theorem settledBody_wrongCount (h : wrongCount e.card n) :
    settledBody s wb e n = .next (s.errored .unexpectedWordCount s.position) := by
  have hc : ¬ cardAdmits e.card n = true := fun hc => (cardAdmits_iff _ _).mp hc h
  rw [settledBody, writeBody, if_neg hc]
  rfl

theorem settledBody_refused (hn : ¬ wrongCount e.card n) {k : ErrorKind} {a : Nat}
    (hb : build s wb e n (writePayload s wb n) = .error (.raise k a)) : settledBody s wb e n = .next (s.errored k a) := by
  rw [settledBody, writeBody, if_pos ((cardAdmits_iff _ _).mpr hn), hb]
  rfl

/-- A packet that was built is committed with its event, and its words are fed (R97). -/
theorem settledBody_built (hw : wb = 4 ∨ wb = 2) (hn : ¬ wrongCount e.card n) {pkt : Packet}
    (hb : build s wb e n (writePayload s wb n) = .ok pkt) :
    settledBody s wb e n =
      .next (s.wrote e.id (wb + n * wb)
        (if pkt = .command .rcrc then 0 else s.fedLong e e.id (wordsAt s.buf (s.position + wb) wb n)) pkt
        (s.comparisons e (s.position + wb) (writtenValue s.buf wb n (s.position + wb)))) := by
  have hevents : writeEvents s wb e (writePayload s wb n) =
      s.comparisons e (s.position + wb) (writtenValue s.buf wb n (s.position + wb)) := by
    rw [← valueOf_wordsAt s.buf hw]
    rfl
  rw [settledBody, writeBody, if_pos ((cardAdmits_iff _ _).mpr hn), hb]
  dsimp only
  rw [settle_ok, State.commit, finishWrite, hevents, State.wrote, absorb_eq_fedLong, ← Nat.add_assoc]
  rfl

/-- The same for a packet that is no command. -/
theorem settledBody_packet (hw : wb = 4 ∨ wb = 2) (hn : ¬ wrongCount e.card n) {pkt : Packet}
    (hb : build s wb e n (writePayload s wb n) = .ok pkt) (hpkt : pkt ≠ .command .rcrc) :
    settledBody s wb e n =
      .next (s.wrote e.id (wb + n * wb) (s.fedLong e e.id (wordsAt s.buf (s.position + wb) wb n)) pkt
        (s.comparisons e (s.position + wb) (writtenValue s.buf wb n (s.position + wb)))) := by
  rw [settledBody_built hw hn hb, if_neg hpkt]

end

section
variable {s : State} {wb n : Nat} {e : RegEntry} (hw : wb = 4 ∨ wb = 2) (hn : ¬ wrongCount e.card n)
include hw hn

theorem settledBody_command (ht : e.tag = .cmd) (h0 : n ≠ 0) {c : Command}
    (hc : s.lookupCmd (s.buf.read (s.position + wb) wb) = some c) :
    settledBody s wb e n =
      .next (s.wrote e.id (wb + n * wb)
        (if c = .rcrc then 0 else s.fedLong e e.id (wordsAt s.buf (s.position + wb) wb n)) (.command c) []) := by
  obtain ⟨rest, hws⟩ := wordsAt_head s.buf (s.position + wb) wb h0
  have hb : build s wb e n (writePayload s wb n) = .ok (.command c) :=
    (build_cmd ht (show (writePayload s wb n).words = _ from hws)).trans (commandDecode_known hc)
  rw [settledBody_built hw hn hb, comparisons_other (by simp [ht])]
  simp only [Packet.command.injEq]

theorem settledBody_mfwr (ht : e.tag = .mfwr) (hz : zeroBytes s.buf (s.position + wb) (s.position + wb + n * wb)) :
    settledBody s wb e n =
      .next (s.wrote e.id (wb + n * wb) (s.fedLong e e.id (wordsAt s.buf (s.position + wb) wb n)) (.mfwr n) []) := by
  have hb : build s wb e n (writePayload s wb n) = .ok (.mfwr n) := (build_mfwr ht).trans (paddingPacket_zero hz n)
  rw [settledBody_packet hw hn hb nofun, comparisons_other (by simp [ht])]

theorem settledBody_fdri (ht : e.tag = .fdri) :
    settledBody s wb e n =
      .next (s.wrote e.id (wb + n * wb) (s.fedLong e e.id (wordsAt s.buf (s.position + wb) wb n))
        (.fdri ⟨s.position + wb, n * wb⟩) []) := by
  rw [settledBody_packet hw hn (build_fdri ht) nofun, comparisons_other (by simp [ht])]
  rfl

theorem settledBody_window (ht : PlainTag e.tag) (hv : e.card = .var) :
    settledBody s wb e n =
      .next (s.wrote e.id (wb + n * wb) (s.fedLong e e.id (wordsAt s.buf (s.position + wb) wb n))
        (.window e.tag ⟨s.position + wb, n * wb⟩)
        (s.comparisons e (s.position + wb) (writtenValue s.buf wb n (s.position + wb)))) :=
  settledBody_packet hw hn (build_window ht hv) nofun

theorem settledBody_crc (ht : e.tag = .crc) (hv : e.card ≠ .var) :
    settledBody s wb e n =
      .next (s.wrote e.id (wb + n * wb) (s.fedLong e e.id (wordsAt s.buf (s.position + wb) wb n))
        (.crc (writtenValue s.buf wb n (s.position + wb)))
        (s.comparisons e (s.position + wb) (writtenValue s.buf wb n (s.position + wb)))) := by
  have hb : build s wb e n (writePayload s wb n) = .ok (.crc (writtenValue s.buf wb n (s.position + wb))) :=
    (build_crc ht hv).trans (congrArg (fun v => Except.ok (Packet.crc v)) (valueOf_wordsAt s.buf hw n (s.position + wb)))
  exact settledBody_packet hw hn hb nofun

theorem settledBody_value (ht : PlainTag e.tag) (hv : e.card ≠ .var) (hc : e.tag ≠ .crc) :
    settledBody s wb e n =
      .next (s.wrote e.id (wb + n * wb) (s.fedLong e e.id (wordsAt s.buf (s.position + wb) wb n))
        (.value e.tag (writtenValue s.buf wb n (s.position + wb))) []) := by
  have hb : build s wb e n (writePayload s wb n) = .ok (.value e.tag (writtenValue s.buf wb n (s.position + wb))) :=
    (build_value ht hv hc).trans
      (congrArg (fun v => Except.ok (Packet.value e.tag v)) (valueOf_wordsAt s.buf hw n (s.position + wb)))
  rw [settledBody_packet hw hn hb nofun, comparisons_other hc]

end

theorem settledBody_mfwr_nonzero {s : State} {wb n : Nat} {e : RegEntry} (hn : ¬ wrongCount e.card n) (ht : e.tag = .mfwr)
    (hz : ¬ zeroBytes s.buf (s.position + wb) (s.position + wb + n * wb)) :
    settledBody s wb e n = .next (s.errored .malformedPadding s.position) :=
  settledBody_refused hn ((build_mfwr ht).trans (paddingPacket_nonzero hz n))

theorem settledBody_unknownCommand {s : State} {wb n : Nat} {e : RegEntry} (hn : ¬ wrongCount e.card n)
    (ht : e.tag = .cmd) (h0 : n ≠ 0) (hc : s.lookupCmd (s.buf.read (s.position + wb) wb) = none) :
    settledBody s wb e n = .next (s.errored .unknownCommand s.position) := by
  obtain ⟨rest, hws⟩ := wordsAt_head s.buf (s.position + wb) wb h0
  exact settledBody_refused hn
    ((build_cmd ht (show (writePayload s wb n).words = _ from hws)).trans (commandDecode_unknown hc))

theorem settledBody_noCommand {s : State} {wb : Nat} {e : RegEntry} (hn : ¬ wrongCount e.card 0) (ht : e.tag = .cmd) :
    settledBody s wb e 0 = .next (s.errored .unexpectedWordCount s.position) :=
  settledBody_refused hn (build_cmd_empty ht rfl)

/-! ### The procedure of R97 -/

section
variable {s : State} (hs : s.synced = true) {wb n : Nat}
include hs

theorem type1Write_cut (hl : s.buf.len < s.position + wb + n * wb) (reg : RegId) :
    settle s (type1Write s wb reg n) = .next (s.errored .truncated s.position) := by
  rw [type1Write, inMode_right hs, payload_cut hl]
  rfl

theorem type1Write_unknown (hl : s.position + wb + n * wb ≤ s.buf.len) {reg : RegId} (he : s.lookupReg reg = none) :
    settle s (type1Write s wb reg n) = .next (s.errored .unknownRegister s.position) := by
  rw [type1Write, inMode_right hs, payload_ok hl, he]
  rfl

theorem type1Write_known (hl : s.position + wb + n * wb ≤ s.buf.len) {reg : RegId} {e : RegEntry}
    (he : s.lookupReg reg = some e) : settle s (type1Write s wb reg n) = settledBody s wb e n := by
  rw [type1Write, inMode_right hs, payload_ok hl, he]
  rfl

theorem rowWrite_cut (hl : s.buf.len < s.position + wb + n * wb) (e : RegEntry) :
    settle s (rowWrite s wb e n) = .next (s.errored .truncated s.position) := by
  rw [rowWrite, inMode_right hs, payload_cut hl]
  rfl

theorem rowWrite_read (hl : s.position + wb + n * wb ≤ s.buf.len) (e : RegEntry) :
    settle s (rowWrite s wb e n) = settledBody s wb e n := by
  rw [rowWrite, inMode_right hs, payload_ok hl]
  rfl

end

/-- The procedure of R97 and R98 for any instruction that is a generic Type-1 write. -/
theorem type1Procedure {wb : Nat} (hw : wb = 4 ∨ wb = 2) {i : Instr} {reg : RegId} {n : Nat}
    (hexec : ∀ s, exec i s = settle s (type1Write s wb reg n)) : Type1Procedure wb i reg n := by
  intro s hs p q bytes
  rw [hexec]
  refine ⟨fun hl => type1Write_cut hs hl reg, fun hl he => type1Write_unknown hs hl he, ?_⟩
  intro e hl he sum code v
  obtain rfl : e.id = reg := (findReg_eq_some he).2
  rw [type1Write_known hs hl he]
  refine ⟨settledBody_wrongCount, fun hn => ⟨?_, ?_, ?_, ?_, ?_, ?_, fun h1 h2 h3 => ⟨?_, ?_, ?_⟩⟩⟩
  · rintro ht rfl
    exact settledBody_noCommand hn ht
  · exact fun ht h0 hc => settledBody_unknownCommand hn ht h0 hc
  · exact fun ht h0 c hc => settledBody_command hw hn ht h0 hc
  · exact fun ht hz => settledBody_mfwr_nonzero hn ht hz
  · exact fun ht hz => settledBody_mfwr hw hn ht hz
  · exact fun ht => settledBody_fdri hw hn ht
  · exact fun hv => settledBody_window hw hn ⟨h1, h2, h3⟩ hv
  · exact fun hv ht => settledBody_crc hw hn ht hv
  · exact fun hv ht => settledBody_value hw hn ⟨h1, h2, h3⟩ hv ht

/-- Settles O24: both generic headers are the procedure of their width. -/
theorem type1WriteFollowsItsProcedure : Obligations.Type1WriteFollowsItsProcedure :=
  ⟨fun reg ignored wc => type1Procedure (.inl rfl) (exec_t1write32 reg ignored wc),
    fun reg wc => type1Procedure (.inr rfl) (exec_t1write16 reg wc)⟩

end Sys2Proof.Machine

/-!
The `WRITE_` and `CMD_` rows (spec/42_register_writes.md R103 to R144, spec/43_commands.md R145 to R166), each by the rules of
its kind of register.
-/

namespace Sys2Proof.Machine

/-! ### A row is its entry's write -/

/-- The word count a cardinality fixes. -/
def Card.need : Card → Option Nat
  | .one => some 1
  | .two => some 2
  | .var => none

theorem wrongCount_iff_need (card : Card) (n : Nat) : wrongCount card n ↔ ∃ c, Card.need card = some c ∧ n ≠ c := by
  cases card <;> simp [wrongCount, Card.need]

/-- A `WRITE_` row runs the write of its entry. -/
def RunsRow (k : DeviceKind) (i : Instr) (e : RegEntry) (n : Nat) : Prop :=
  ∀ s, exec i s = settle s (rowWrite s k.wordBytes e n)

/-- What a row does before its packet is built is decided by its entry's cardinality. -/
theorem rowOutcome {k : DeviceKind} {i : Instr} {e : RegEntry} {n : Nat} {ok : State → State} (hi : RunsRow k i e n)
    (hok : ∀ s : State, s.kind = k → ¬ wrongCount e.card n → settledBody s k.wordBytes e n = .next (ok s)) :
    RowOutcome k i (Card.need e.card) n ok := by
  intro s hk hs
  rw [hi]
  refine ⟨fun hl => rowWrite_cut hs hl e, fun hl hne => ?_, fun hl hall => ?_⟩
  · rw [rowWrite_read hs hl, settledBody_wrongCount ((wrongCount_iff_need _ _).mpr hne)]
  · have hn : ¬ wrongCount e.card n := fun h => by
      obtain ⟨c, hc, hne⟩ := (wrongCount_iff_need _ _).mp h
      exact hne (hall c hc)
    rw [rowWrite_read hs hl, hok s hk hn]

theorem eq_of_not_wrongCount_one {n : Nat} (h : ¬ wrongCount .one n) : n = 1 := by
  simpa [wrongCount] using h

theorem eq_of_not_wrongCount_two {n : Nat} (h : ¬ wrongCount .two n) : n = 2 := by
  simpa [wrongCount] using h

/-! ### Value rows -/

/-- A tag whose fixed-length writes carry a plain value. -/
def ValueTag (t : Tag) : Prop := t ≠ .cmd ∧ t ≠ .mfwr ∧ t ≠ .fdri ∧ t ≠ .crc

theorem settledBody_valueTag {s : State} {wb n : Nat} {e : RegEntry} (hw : wb = 4 ∨ wb = 2) (hn : ¬ wrongCount e.card n)
    (ht : ValueTag e.tag) (hv : e.card ≠ .var) :
    settledBody s wb e n =
      .next (s.wrote e.id (wb + n * wb) (s.fed e.id (wordsAt s.buf (s.position + wb) wb n))
        (.value e.tag (writtenValue s.buf wb n (s.position + wb))) []) := by
  obtain ⟨hcmd, hmfwr, hfdri, hcrc⟩ := ht
  rw [settledBody_value hw hn ⟨hcmd, hmfwr, hfdri⟩ hv hcrc, fedLong_other hcrc]

theorem wideValueRow {k : DeviceKind} {row : BitVec 2 → BitVec 11 → Instr} {reg : RegId} {tag : Tag}
    (hk : k.wordBytes = 4) (hi : ∀ ignored wc, RunsRow k (row ignored wc) ⟨reg, tag, .one⟩ wc.toNat) (ht : ValueTag tag) :
    WideValueRow k row reg tag := by
  refine fun ignored wc => rowOutcome (hi ignored wc) fun s _ hn => ?_
  rw [settledBody_valueTag (wordBytes_cases k) hn ht nofun, eq_of_not_wrongCount_one hn, hk, wordsAt_one]
  rfl

theorem narrowValueRow {k : DeviceKind} {row : BitVec 5 → Instr} {reg : RegId} {tag : Tag} (hk : k.wordBytes = 2)
    (hi : ∀ wc, RunsRow k (row wc) ⟨reg, tag, .one⟩ wc.toNat) (ht : ValueTag tag) : NarrowValueRow k row reg tag := by
  refine fun wc => rowOutcome (hi wc) fun s _ hn => ?_
  rw [settledBody_valueTag (wordBytes_cases k) hn ht nofun, eq_of_not_wrongCount_one hn, hk, wordsAt_one]
  rfl

theorem narrowPairRow {k : DeviceKind} {row : BitVec 5 → Instr} {reg : RegId} {tag : Tag} (hk : k.wordBytes = 2)
    (hi : ∀ wc, RunsRow k (row wc) ⟨reg, tag, .two⟩ wc.toNat) (ht : ValueTag tag) : NarrowPairRow k row reg tag := by
  refine fun wc => rowOutcome (hi wc) fun s _ hn => ?_
  have hvalue : writtenValue s.buf 2 2 (s.position + 2) =
      .bits32 ((s.buf.read (s.position + 2) 2).setWidth 16 ++ (s.buf.read (s.position + 4) 2).setWidth 16) :=
    congrArg RegValue.bits32 (s.buf.read_four_eq_append (s.position + 2))
  rw [settledBody_valueTag (wordBytes_cases k) hn ht nofun, eq_of_not_wrongCount_two hn, hk, wordsAt_two, hvalue]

# # # #

### DESCRIPTION OF THE TASK
From the material above, set down exactly the lines starting at the one with "settledBody_mfwr_nonzero hn ht hz" and ending at the one with "its entry. -/", end lines included.

### PROBLEM SOLUTION
  · exact fun ht hz => settledBody_mfwr_nonzero hn ht hz
  · exact fun ht hz => settledBody_mfwr hw hn ht hz
  · exact fun ht => settledBody_fdri hw hn ht
  · exact fun hv => settledBody_window hw hn ⟨h1, h2, h3⟩ hv
  · exact fun hv ht => settledBody_crc hw hn ht hv
  · exact fun hv ht => settledBody_value hw hn ⟨h1, h2, h3⟩ hv ht

/-- Settles O24: both generic headers are the procedure of their width. -/
theorem type1WriteFollowsItsProcedure : Obligations.Type1WriteFollowsItsProcedure :=
  ⟨fun reg ignored wc => type1Procedure (.inl rfl) (exec_t1write32 reg ignored wc),
    fun reg wc => type1Procedure (.inr rfl) (exec_t1write16 reg wc)⟩

end Sys2Proof.Machine

/-!
The `WRITE_` and `CMD_` rows (spec/42_register_writes.md R103 to R144, spec/43_commands.md R145 to R166), each by the rules of
its kind of register.
-/

namespace Sys2Proof.Machine

/-! ### A row is its entry's write -/

/-- The word count a cardinality fixes. -/
def Card.need : Card → Option Nat
  | .one => some 1
  | .two => some 2
  | .var => none

theorem wrongCount_iff_need (card : Card) (n : Nat) : wrongCount card n ↔ ∃ c, Card.need card = some c ∧ n ≠ c := by
  cases card <;> simp [wrongCount, Card.need]

/-- A `WRITE_` row runs the write of its entry. -/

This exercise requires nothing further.